* _What is being asked_
In the listing below, find the line containing "b).st = s.st := rfl" and the line containing "s.status := rfl". Repeat exactly those two lines and every line between them.

[Stored data]

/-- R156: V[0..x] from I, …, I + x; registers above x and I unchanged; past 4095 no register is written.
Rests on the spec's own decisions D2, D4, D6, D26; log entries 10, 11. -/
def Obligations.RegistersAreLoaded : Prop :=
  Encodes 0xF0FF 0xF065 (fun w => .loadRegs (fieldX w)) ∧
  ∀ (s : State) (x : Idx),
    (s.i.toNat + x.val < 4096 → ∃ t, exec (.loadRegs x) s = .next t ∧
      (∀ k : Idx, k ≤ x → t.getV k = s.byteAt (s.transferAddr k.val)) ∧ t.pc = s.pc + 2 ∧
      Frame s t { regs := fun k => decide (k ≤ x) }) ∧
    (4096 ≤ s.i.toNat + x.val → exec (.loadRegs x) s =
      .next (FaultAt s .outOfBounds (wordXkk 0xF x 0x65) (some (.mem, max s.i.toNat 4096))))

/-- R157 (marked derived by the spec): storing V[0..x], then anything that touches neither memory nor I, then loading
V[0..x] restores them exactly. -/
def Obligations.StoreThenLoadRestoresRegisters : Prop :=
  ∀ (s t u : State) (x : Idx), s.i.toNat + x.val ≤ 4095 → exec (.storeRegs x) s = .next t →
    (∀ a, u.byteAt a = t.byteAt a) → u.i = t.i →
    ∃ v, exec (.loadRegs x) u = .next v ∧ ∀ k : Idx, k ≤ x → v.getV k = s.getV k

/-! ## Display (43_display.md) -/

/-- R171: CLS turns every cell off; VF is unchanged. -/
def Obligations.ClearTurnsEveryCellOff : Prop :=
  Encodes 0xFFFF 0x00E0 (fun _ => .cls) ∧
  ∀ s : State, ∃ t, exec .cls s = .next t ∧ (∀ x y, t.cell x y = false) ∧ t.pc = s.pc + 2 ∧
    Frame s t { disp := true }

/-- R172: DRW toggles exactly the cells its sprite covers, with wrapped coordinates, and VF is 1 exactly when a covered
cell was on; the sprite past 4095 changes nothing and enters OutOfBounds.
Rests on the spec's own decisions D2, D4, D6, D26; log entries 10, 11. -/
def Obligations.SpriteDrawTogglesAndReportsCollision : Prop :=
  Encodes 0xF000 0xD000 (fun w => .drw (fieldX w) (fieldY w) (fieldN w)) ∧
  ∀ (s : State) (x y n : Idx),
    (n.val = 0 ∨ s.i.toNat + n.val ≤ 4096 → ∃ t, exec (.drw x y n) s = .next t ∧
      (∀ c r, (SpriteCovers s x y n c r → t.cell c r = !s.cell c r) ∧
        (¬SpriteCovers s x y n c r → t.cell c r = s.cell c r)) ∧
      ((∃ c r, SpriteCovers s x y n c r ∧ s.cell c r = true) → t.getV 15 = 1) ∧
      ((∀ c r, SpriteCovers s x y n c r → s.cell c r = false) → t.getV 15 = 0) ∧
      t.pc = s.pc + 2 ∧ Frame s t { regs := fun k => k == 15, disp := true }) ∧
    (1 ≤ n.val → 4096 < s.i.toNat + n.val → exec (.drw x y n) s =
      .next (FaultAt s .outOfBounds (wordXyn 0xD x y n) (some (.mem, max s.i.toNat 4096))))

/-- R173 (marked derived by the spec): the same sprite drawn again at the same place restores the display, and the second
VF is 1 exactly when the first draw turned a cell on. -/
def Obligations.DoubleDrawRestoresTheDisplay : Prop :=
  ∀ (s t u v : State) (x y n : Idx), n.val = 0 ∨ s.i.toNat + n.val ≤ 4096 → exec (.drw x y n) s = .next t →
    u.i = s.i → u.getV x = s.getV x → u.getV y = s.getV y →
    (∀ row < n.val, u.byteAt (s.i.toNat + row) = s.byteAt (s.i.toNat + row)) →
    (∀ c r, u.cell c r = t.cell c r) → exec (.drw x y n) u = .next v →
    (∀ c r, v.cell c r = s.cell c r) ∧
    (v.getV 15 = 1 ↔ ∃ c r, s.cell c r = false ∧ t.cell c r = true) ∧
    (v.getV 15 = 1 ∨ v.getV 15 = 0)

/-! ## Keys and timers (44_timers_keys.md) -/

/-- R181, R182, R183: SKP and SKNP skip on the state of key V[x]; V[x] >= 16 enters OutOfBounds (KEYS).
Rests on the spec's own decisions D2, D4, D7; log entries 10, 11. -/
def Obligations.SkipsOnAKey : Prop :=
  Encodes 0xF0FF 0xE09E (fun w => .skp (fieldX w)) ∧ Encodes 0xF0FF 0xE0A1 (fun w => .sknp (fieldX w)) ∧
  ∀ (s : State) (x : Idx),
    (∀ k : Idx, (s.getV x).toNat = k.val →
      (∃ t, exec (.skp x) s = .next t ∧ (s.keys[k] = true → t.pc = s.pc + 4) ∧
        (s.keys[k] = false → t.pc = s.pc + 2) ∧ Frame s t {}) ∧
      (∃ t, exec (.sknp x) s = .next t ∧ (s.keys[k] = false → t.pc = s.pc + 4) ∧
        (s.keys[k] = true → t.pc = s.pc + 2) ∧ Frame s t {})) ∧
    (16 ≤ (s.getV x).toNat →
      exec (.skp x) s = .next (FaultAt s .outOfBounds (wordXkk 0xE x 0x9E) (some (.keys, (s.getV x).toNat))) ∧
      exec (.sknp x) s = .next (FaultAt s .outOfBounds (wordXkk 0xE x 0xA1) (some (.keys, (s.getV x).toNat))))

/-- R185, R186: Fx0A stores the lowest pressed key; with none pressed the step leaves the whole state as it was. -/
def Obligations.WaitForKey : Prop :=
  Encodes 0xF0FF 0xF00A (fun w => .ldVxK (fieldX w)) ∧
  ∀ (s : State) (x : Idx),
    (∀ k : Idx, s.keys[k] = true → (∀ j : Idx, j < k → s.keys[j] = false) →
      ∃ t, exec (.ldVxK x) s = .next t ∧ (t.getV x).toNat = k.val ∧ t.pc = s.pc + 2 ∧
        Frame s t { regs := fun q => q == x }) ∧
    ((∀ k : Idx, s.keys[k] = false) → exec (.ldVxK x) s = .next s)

[/Stored data]
[Stored data]

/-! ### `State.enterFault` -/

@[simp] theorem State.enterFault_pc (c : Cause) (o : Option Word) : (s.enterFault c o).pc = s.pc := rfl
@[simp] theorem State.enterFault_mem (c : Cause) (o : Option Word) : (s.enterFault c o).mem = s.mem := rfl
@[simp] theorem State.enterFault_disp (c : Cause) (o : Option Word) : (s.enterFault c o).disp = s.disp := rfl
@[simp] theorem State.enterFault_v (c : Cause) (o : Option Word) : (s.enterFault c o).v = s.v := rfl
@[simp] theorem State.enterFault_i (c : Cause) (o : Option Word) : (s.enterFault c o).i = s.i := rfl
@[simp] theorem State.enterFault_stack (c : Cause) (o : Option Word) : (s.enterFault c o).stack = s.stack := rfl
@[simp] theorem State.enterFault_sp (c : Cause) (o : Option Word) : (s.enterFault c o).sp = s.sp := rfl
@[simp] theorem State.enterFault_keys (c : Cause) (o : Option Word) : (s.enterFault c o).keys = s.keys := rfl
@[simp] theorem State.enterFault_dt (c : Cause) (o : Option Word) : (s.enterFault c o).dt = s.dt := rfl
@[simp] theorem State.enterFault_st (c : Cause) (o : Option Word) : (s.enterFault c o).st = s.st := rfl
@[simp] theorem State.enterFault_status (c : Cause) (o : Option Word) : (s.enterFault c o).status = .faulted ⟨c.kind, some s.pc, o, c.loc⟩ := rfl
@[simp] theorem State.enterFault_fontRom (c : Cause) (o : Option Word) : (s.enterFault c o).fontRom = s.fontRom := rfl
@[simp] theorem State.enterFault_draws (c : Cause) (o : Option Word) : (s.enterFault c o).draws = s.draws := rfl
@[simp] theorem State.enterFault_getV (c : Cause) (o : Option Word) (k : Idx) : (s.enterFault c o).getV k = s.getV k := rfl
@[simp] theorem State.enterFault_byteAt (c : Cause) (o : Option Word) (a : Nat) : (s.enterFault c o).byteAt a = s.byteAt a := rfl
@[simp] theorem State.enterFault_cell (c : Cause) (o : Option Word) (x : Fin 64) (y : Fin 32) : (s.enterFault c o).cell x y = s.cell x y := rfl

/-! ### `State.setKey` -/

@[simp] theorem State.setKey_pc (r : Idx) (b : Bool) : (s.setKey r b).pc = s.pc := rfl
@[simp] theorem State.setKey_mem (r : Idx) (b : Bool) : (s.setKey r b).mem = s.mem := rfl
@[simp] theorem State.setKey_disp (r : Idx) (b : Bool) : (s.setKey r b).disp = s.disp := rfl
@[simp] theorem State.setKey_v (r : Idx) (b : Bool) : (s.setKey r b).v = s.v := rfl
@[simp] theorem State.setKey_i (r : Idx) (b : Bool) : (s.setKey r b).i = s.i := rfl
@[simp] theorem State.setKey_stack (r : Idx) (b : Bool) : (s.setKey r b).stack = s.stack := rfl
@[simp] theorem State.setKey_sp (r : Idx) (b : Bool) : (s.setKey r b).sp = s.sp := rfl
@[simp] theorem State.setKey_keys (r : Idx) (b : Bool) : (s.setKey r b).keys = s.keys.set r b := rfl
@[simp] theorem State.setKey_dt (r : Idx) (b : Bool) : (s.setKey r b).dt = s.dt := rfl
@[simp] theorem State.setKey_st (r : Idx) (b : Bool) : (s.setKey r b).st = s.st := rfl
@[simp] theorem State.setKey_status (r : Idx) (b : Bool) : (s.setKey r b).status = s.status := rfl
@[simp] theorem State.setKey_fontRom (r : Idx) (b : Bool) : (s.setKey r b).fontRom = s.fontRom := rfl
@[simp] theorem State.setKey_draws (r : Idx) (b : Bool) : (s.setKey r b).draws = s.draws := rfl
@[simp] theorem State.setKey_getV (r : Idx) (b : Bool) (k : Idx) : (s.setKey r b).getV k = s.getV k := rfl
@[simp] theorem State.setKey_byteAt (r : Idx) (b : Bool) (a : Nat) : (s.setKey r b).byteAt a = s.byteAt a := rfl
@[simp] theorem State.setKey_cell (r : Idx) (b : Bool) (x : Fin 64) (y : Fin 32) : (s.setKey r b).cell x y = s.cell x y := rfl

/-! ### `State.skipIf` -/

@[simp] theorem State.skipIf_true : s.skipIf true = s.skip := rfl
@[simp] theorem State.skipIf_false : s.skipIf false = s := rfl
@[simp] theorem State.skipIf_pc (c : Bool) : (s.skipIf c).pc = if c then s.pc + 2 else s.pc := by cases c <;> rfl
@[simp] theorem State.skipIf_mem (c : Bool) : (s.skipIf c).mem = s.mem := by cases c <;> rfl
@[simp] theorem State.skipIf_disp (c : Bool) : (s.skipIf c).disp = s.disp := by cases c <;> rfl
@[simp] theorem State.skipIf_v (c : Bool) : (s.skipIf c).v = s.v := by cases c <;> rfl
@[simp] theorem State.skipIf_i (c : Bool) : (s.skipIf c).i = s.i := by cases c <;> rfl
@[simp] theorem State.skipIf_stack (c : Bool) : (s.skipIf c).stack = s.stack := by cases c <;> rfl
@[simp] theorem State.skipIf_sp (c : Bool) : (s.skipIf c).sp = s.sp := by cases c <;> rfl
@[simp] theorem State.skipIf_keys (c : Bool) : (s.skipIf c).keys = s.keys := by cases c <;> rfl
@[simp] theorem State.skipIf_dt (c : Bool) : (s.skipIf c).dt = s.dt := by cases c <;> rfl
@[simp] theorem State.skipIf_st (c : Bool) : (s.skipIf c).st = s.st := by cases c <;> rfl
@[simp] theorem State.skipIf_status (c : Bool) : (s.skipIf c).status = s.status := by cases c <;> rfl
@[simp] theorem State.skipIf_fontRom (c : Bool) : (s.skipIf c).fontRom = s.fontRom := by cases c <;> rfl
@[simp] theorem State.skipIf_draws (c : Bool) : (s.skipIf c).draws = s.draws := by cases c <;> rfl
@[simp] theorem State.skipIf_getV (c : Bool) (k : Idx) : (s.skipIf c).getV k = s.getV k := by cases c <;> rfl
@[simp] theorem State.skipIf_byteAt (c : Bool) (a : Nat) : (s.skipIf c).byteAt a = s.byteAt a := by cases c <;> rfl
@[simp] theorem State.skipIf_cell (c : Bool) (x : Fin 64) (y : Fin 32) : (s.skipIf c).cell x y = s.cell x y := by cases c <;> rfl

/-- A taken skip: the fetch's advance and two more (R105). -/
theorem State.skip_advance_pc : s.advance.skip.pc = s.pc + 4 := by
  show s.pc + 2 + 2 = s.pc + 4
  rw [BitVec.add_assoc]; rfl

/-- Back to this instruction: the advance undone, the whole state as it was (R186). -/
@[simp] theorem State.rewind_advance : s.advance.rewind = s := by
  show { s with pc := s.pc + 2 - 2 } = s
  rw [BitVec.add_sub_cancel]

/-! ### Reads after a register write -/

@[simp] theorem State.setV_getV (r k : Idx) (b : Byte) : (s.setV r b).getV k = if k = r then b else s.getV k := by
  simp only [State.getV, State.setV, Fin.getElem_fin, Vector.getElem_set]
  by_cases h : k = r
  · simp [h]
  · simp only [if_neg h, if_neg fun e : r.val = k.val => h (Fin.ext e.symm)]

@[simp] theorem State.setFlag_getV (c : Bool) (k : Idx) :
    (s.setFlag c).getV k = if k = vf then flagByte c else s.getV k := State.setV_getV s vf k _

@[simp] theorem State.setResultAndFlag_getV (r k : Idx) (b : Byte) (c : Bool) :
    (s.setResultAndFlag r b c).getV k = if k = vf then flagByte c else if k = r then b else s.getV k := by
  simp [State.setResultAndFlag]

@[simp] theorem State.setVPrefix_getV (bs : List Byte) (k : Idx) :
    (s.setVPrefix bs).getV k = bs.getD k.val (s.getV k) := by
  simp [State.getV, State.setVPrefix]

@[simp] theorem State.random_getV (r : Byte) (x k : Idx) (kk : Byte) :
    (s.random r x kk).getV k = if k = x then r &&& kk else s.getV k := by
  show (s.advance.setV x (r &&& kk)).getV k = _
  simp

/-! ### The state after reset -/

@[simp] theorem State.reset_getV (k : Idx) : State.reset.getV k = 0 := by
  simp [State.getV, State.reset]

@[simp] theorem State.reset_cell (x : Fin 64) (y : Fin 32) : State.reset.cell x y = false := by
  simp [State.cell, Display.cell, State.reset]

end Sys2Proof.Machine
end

[/Stored data]

* _Solved exercise_
@[simp] theorem State.setKey_st (r : Idx) (b : Bool) : (s.setKey r b).st = s.st := rfl
@[simp] theorem State.setKey_status (r : Idx) (b : Bool) : (s.setKey r b).status = s.status := rfl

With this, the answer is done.